What to do –
Scan the listing for the word "sets" and give the number of lines where it appears, with no other text.

Exercise data –
== == ==

/-- How many instances of a unit type have a ring (R532). -/
def ringCount : Nat → Nat
  | 0x01 => 34 | 0x02 => 64 | 0x03 => 4 | 0x05 => 32 | 0x06 => 8 | 0x07 => 16 | 0x08 => 4
  | 0x09 => 24 | 0x0A => 1 | 0x0B => 2 | 0x0E => 24 | _ => 0

/-- How many instances of a unit type have counters (R532). -/
def counterCount : Nat → Nat
  | 0x01 => 34 | 0x02 => 64 | 0x03 => 4 | 0x04 => 1 | 0x05 => 32 | 0x06 => 8 | 0x07 => 16
  | 0x08 => 4 | 0x09 => 24 | 0x0A => 1 | 0x0C => 1 | _ => 0

/-- Whether a unit has a margin ring. -/
def hasRing (u : Nat) : Bool := decide (u % 256 < ringCount (u / 256))

/-- Whether a unit has counters. -/
def hasCounters (u : Nat) : Bool := decide (u % 256 < counterCount (u / 256))

/-- The ring of a unit. -/
def State.ring (s : State) (u : Nat) : Ring := sGet {} s.rings u

/-- Replace the ring of a unit. -/
def State.setRing (s : State) (u : Nat) (r : Ring) : State := { s with rings := sSet {} s.rings u r }

/-- A unit sends an event towards its ring (R534): it waits for the debug network, or, with 8 events
waiting, is dropped and counted. -/
def State.emit (s : State) (u code : Nat) (ctx : Option CtxId) (a0 a1 : W64) : State :=
  if hasRing u then
    let r := s.ring u
    if r.waiting.length < 8 then
      s.setRing u { r with waiting := r.waiting ++ [⟨s.gtime, BitVec.ofNat 16 code, ctx, a0, a1⟩] }
    else
      s.setRing u { r with
        dropped := if r.dropped = 0xFFFF#16 then r.dropped else r.dropped + 1, gap := true }
  else s

/-- The counters of a unit. -/
def State.cnt (s : State) (u : Nat) : Counters := sGet {} s.counters u

/-- Replace the counters of a unit. -/
def State.setCnt (s : State) (u : Nat) (c : Counters) : State :=
  { s with counters := sSet {} s.counters u c }

/-- An event adds n to every counter of the unit that selects it (R538). -/
def State.countEvent (s : State) (u : Nat) (event : W16) (n : Nat) : State :=
  let c := s.cnt u
  s.setCnt u { c with count := Vector.ofFn (fun i =>
    if c.event[i] = event then c.count[i] + BitVec.ofNat 64 n else c.count[i]) }

/-- Counter events that the commands of the block count one by one (R538). Every other event counts clocks, or what caches,
the fabric and devices do at times that no command shows (log entry 40). -/
def eventsCounted : List Nat :=
  [0x0101, 0x0108, 0x010C, 0x0110, 0x0111, 0x0112, 0x0204, 0x0300, 0x0301, 0x0303, 0x0502, 0x0503, 0x0504, 0x0507,
    0x0900, 0x0901, 0x0904, 0x0905, 0x0A00, 0x0A01, 0x0C00, 0x0C01]

/-- A counter of a unit is looked at: one that counts what no command counts has advanced by a free amount (log entry
40). -/
def State.settleCount (s : State) (u : Nat) (i : Fin 16) : State :=
  let c := s.cnt u
  if c.event[i] = 0 || eventsCounted.contains c.event[i].toNat then s
  else
    let d := s.fresh
    d.2.setCnt u { c with count := c.count.set i (c.count[i] + d.1) }

/-- Every counter of a unit is looked at. -/
def State.settleCounts (s : State) (u : Nat) : State := (List.finRange 16).foldl (fun s i => s.settleCount u i) s

/-! ## Memory and poison (R261, R467) -/

/-- What a byte that nothing has written reads as (log entry 3). -/
abbrev unlistedByte : Byte := 0

/-- The canonical form of memory. -/
abbrev memOk (m : List Host.Cell) : Bool := sOk (fun _ => unlistedByte) 0 m

/-- The byte at a local physical address. -/
def State.byte (s : State) (a : Nat) : Byte := sGet unlistedByte s.mem a

/-- Write one byte. -/
def State.setByte (s : State) (a : Nat) (b : Byte) : State :=
  { s with mem := sSet unlistedByte s.mem a b }

/-- The n bytes from a local physical address, little-endian (00). -/
def State.readN (s : State) : Nat → Nat → Nat
  | _, 0 => 0
  | a, n + 1 => (s.byte a).toNat + 256 * s.readN (a + 1) n

/-- Write bytes at successive addresses. -/
def State.writeList (s : State) : Nat → List Byte → State
  | _, [] => s
  | a, b :: r => (s.setByte a b).writeList (a + 1) r

/-- The mark of the 64-byte line at an address: poisoned, with its entry reference. -/
def State.poisonOf (s : State) (a : Nat) : Option W32 :=
  (s.poison.find? (fun e => e.1 = a / 64)).map (·.2)

/-- Whether any of n bytes lies in a poisoned line. -/
def State.poisonedIn (s : State) (a n : Nat) : Option W32 :=
  ((List.range n).findSome? (fun i => s.poisonOf (a + i)))

/-- Mark a line poisoned. -/
def State.setPoison (s : State) (a : Nat) (entry : W32) : State :=
  { s with poison := sInsert s.poison (a / 64) entry }

/-- Clear the mark of a line. -/
def State.clearPoison (s : State) (a : Nat) : State := { s with poison := sErase s.poison (a / 64) }

/-- Clear the marks of the lines that n bytes from a cover whole (R467). -/
def State.clearCovered (s : State) (a n : Nat) : State :=
  { s with poison := s.poison.filter (fun e => !(decide (a ≤ e.1 * 64) && decide (e.1 * 64 + 64 ≤ a + n))) }

/-- Store a little-endian value of n bytes (R467: whole lines lose their mark). -/
def State.writeN (s : State) (a n v : Nat) : State :=
  (s.writeList a (leBytes n v)).clearCovered a n

/-! ## The physical map (R261 to R263, R281, R451, R455, R487) -/

/-- The regions of R261. -/
inductive Region where
  | folio | text | hbm | lpd | cxl | window | host | reserved
  deriving DecidableEq, Repr

/-- The region of a local physical address (R261). -/
def regionOf (a : Nat) : Region :=
  if a < 0x40000000 then .folio
  else if 0x800000000 ≤ a ∧ a < 0x1000000000 then .text
  else if 0x10000000000 ≤ a ∧ a < 0x18000000000 then .hbm
  else if 0x20000000000 ≤ a ∧ a < 0x30000000000 then .lpd
  else if 0x40000000000 ≤ a ∧ a < 0x70000000000 then .cxl
  else if 0xF0000000000 ≤ a ∧ a < 0xF0010000000 then .window
  else if 0x100000000000 ≤ a ∧ a < 0x200000000000 then .host
  else .reserved

/-- The coherent tiers: those L2 caches (R264). -/
def Region.coherent : Region → Bool
  | .text | .hbm | .lpd | .cxl => true
  | _ => false

/-- Whether a region holds memory of the block: page tables and queues may lie there. -/
def Region.memory : Region → Bool
  | .folio => true
  | r => r.coherent

/-- First address of a tier's range. -/
def Region.base : Region → Nat
  | .text => 0x800000000
  | .hbm => 0x10000000000
  | .lpd => 0x20000000000
  | .cxl => 0x40000000000
  | .window => 0xF0000000000
  | .host => 0x100000000000
  | _ => 0

/-- Folio bank of an address (R279), with the half map of R487. -/
def folioBank (map : BitVec 2) (a : Nat) : Nat :=
  if map = 0 then Nat.xor (a / 2 ^ 9 % 64) (a / 2 ^ 15 % 64)
  else 32 * (map.toNat - 1) + Nat.xor (a / 2 ^ 9 % 32) (a / 2 ^ 14 % 32)

/-- Text-block channel of a tier offset (R281), with the half map of R487. -/
def txbChannel (map : BitVec 2) (x : Nat) : Nat :=
  if map = 0 then Nat.xor (Nat.xor (x / 2 ^ 10 % 32) (x / 2 ^ 15 % 32)) (x / 2 ^ 20 % 32)
  else 16 * (map.toNat - 1) +
    Nat.xor (Nat.xor (x / 2 ^ 10 % 16) (x / 2 ^ 14 % 16)) (x / 2 ^ 18 % 16)

/-- Offset of the STAT register of a tier's unit (R458). -/
def tierStat (r : Region) (n : Nat) : Nat :=
  match r with
  | .hbm => 0x800000 + n * 0x10000
  | .lpd => 0x880000 + n / 4 * 0x10000 + n % 4 * 8
  | _ => 0x900000 + n * 0x10000

/-- Offset of a tier's configuration register (R455). -/
def tierReg : Region → Nat
  | .hbm => 0x940000
  | .lpd => 0x940008
  | _ => 0x940010

/-- How many units a tier can have, and its first bit in GLB_AVAIL_MEM (R565). -/
def tierMax : Region → Nat × Nat
  | .hbm => (8, 32)
  | .lpd => (16, 40)
  | _ => (4, 56)

/-- The populated units of a tier in ascending order, with their capacities in bytes (R456, R458). -/
def State.tierUnits (s : State) (r : Region) : List (Nat × Nat) :=
  ((List.range (tierMax r).1).map (fun n => (n, s.fld (tierStat r n) 31 20 * 0x10000000))).filter
    (fun u => u.2 ≠ 0)

/-- Ways that a WAYS code names (R455). -/
def waysOf : Nat → Nat
  | 1 => 1 | 2 => 2 | 3 => 4 | 4 => 8 | 5 => 16 | 6 => 3 | _ => 0

/-- Granule that a GRAN code names (R455). -/
def granOf : Nat → Nat
  | 1 => 256 | 2 => 4096 | 3 => 65536 | 4 => 0x2000000 | _ => 256

/-- The unit of a concatenated tier, one way (R456). -/
def oneWay : List (Nat × Nat) → Nat → Option (Nat × Nat)
  | [], _ => none
  | (u, c) :: r, x => if x < c then some (u, x) else oneWay r (x - c)

/-- The unit and the offset in it that a tier offset maps to (R456). -/
def State.tierUnit (s : State) (r : Region) (x : Nat) : Option (Nat × Nat) :=
  let us := s.tierUnits r
  let w := waysOf (s.fld (tierReg r) 22 20)
  let g := granOf (s.fld (tierReg r) 18 16)
  if w ≤ 1 then oneWay us x
  else
    let c := (us.headD (0, 1)).2
    let xs := x % (w * c)
    let gi := xs / g
    (us[x / (w * c) * w + gi % w]?).map (fun u => (u.1, gi / w * g + xs % g))

/-- Whether the populated units of GLB_AVAIL_MEM include this one (R451). -/
def State.unitUp (s : State) (r : Region) (n : Nat) : Bool := bit (s.reg 0x20) ((tierMax r).2 + n)

/-- Register-window regions that the window map reserves (R379). -/
def windowReserved (off : Nat) : Bool :=
  (0x80000 ≤ off && off < 0x100000) || (0x320000 ≤ off && off < 0x400000) ||
  (0xE00000 ≤ off && off < 0x1000000) || 0x2000000 ≤ off

/-! ## The caches of a quire and the directory (R266 to R272) -/

/-- Set of a line in L1I, L1D and L2: 256, 128 and 4,096 sets of lines that follow one another (R266, R267, R270; log
entry 166). -/
def l1iSet (line : Nat) : Nat := line % 256
/-- Set of a line in L1D. -/
def l1dSet (line : Nat) : Nat := line % 128
/-- Set of a line in L2. -/
def l2Set (line : Nat) : Nat := line % 4096

/-- Set of a leaf in the spine's translation cache, of 1,024 sets (R302; log entry 166), by its page number with PS. -/
def xlatSet (page : Nat) : Nat := page / 2 % 1024

/-- The copy of a line that L1D or the victim cache holds. -/
def Quire.l1Copy (c : Quire) (line : Nat) : Option (BitVec 512) :=
  ((c.l1d ++ c.victim).find? (fun e => e.1 = line)).map (·.2)

/-- Whether a line overlaps n bytes from `a`. -/
def lineIn (a n line : Nat) : Bool := decide (a < line * 64 + 64) && decide (line * 64 < a + n)

/-- Invalidate L1D and victim copies of the lines n bytes from `a` overlap (R267). -/
def Quire.l1dDrop (c : Quire) (a n : Nat) : Quire :=
  { c with l1d := c.l1d.filter (fun e => !lineIn a n e.1), victim := c.victim.filter (fun e => !lineIn a n e.1) }

/-- Lose the L2 lines that `p` selects, with their L1D and victim copies (R270). -/
def Quire.l2Lose (c : Quire) (p : Nat → Bool) : Quire :=
  let out (n : Nat) : Bool := p n && c.l2.any (fun e => e.1 = n)
  { c with l2 := c.l2.filter (fun e => !p e.1), l1d := c.l1d.filter (fun e => !out e.1),
           victim := c.victim.filter (fun e => !out e.1) }

/-- A write by another agent invalidates every copy of a line but the writer's own (R272). -/
def State.dirWrite (s : State) (line : Nat) (but_ : Option QuireId) : State :=
  { s with quires := Vector.ofFn (fun j =>
      let c := s.quires[j]
      if but_ = some j then c else c.l2Lose (· = line)) }

/-- A read of a line that another L2 holds Modified makes that copy Shared, and every Exclusive one
too (R272). -/
def State.dirRead (s : State) (line : Nat) (but_ : Option QuireId) : State :=
  { s with quires := Vector.ofFn (fun j =>
      let c := s.quires[j]
      if but_ = some j then c
      else { c with l2 := c.l2.map (fun e => if e.1 = line then (e.1, .shared, e.2.2) else e) }) }

/-- Another agent's access to n bytes of a coherent tier goes through the directory (R272): a write invalidates L2 copies,
a read makes them Shared. -/
def State.dirSpan (s : State) (a n : Nat) (write : Bool) : State :=
  if !(regionOf a).coherent then s
  else { s with quires := Vector.ofFn (fun j =>
    let c := s.quires[j]
    if write then c.l2Lose (lineIn a n)
    else { c with l2 := c.l2.map (fun e => if lineIn a n e.1 then (e.1, .shared, e.2.2) else e) }) }

/-- A write of bytes by a unit other than a quire. -/
def State.dmaWrite (s : State) (a : Nat) (bs : List Byte) : State :=
  ((s.writeList a bs).clearCovered a bs.length).dirSpan a bs.length true

/-- A read of n bytes by a unit other than a quire. -/
def State.dmaRead (s : State) (a n : Nat) : Nat × State := (s.readN a n, s.dirSpan a n false)

/-! ### Power domains (R503, R505, R509) -/

/-- Whether the block is in SAFE HOLD (R476, R492). -/
def State.safeHold (s : State) : Bool := bit (s.reg 0x100) 31

/-- Whether the block does not serve: in SAFE HOLD, in reset, or stopped by a wrapper instruction (R492, R550,
R557). -/
def State.down (s : State) : Bool := s.safeHold || !s.present

/-- Offset of PWR_DOM of a domain (R505). -/
def pwrDom (d : Nat) : Nat := 0x10100 + 8 * d

/-- State of a domain, as PWR_DOM.STATE codes it: 0 ON, 1 GATED, 2 RETAINED, 3 OFF. -/
def State.domState (s : State) (d : Nat) : Nat := s.fld (pwrDom d) 19 18

/-- Domain of a unit of a tier (R503). -/
def tierDomain (r : Region) (n : Nat) : Nat :=
  match r with
  | .hbm => 79 + n / 4
  | .lpd => 81
  | .cxl => 82
  | _ => 83

/-- Unit type of a tier (R472). -/
def tierType : Region → Nat
  | .hbm => 6 | .lpd => 7 | .cxl => 8 | _ => 5

/-- Units of a domain: those of a tier. -/
def domainUnits (d : Nat) : List (Region × Nat) :=
  if d = 79 then (List.range 4).map (fun n => (.hbm, n))
  else if d = 80 then (List.range 4).map (fun n => (.hbm, n + 4))
  else if d = 81 then (List.range 16).map (fun n => (.lpd, n))
  else if d = 82 then (List.range 4).map (fun n => (.cxl, n))
  else []

/-- Give a unit's status register a STATE, with its ring event (R458, R532). -/
def State.setUnitState (s : State) (r : Region) (n v : Nat) : State :=
  let old := s.fld (tierStat r n) 3 0
  if old = v then s
  else (s.setFld (tierStat r n) 3 0 v).emit (unitCode (tierType r) n) 0x0504 none (BitVec.ofNat 64 old)
    (BitVec.ofNat 64 v)

/-- The text block's domain leaves or returns to ON: while it is away no pass time elapses, and `passStart` holds the
time that had (R480, R507). -/
def State.pausePass (s : State) (d : Nat) : State :=
  if d = 83 then { s with txb := s.txb.map (fun x => { x with passStart := s.gtime - x.passStart }) } else s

== == ==

Your response –
2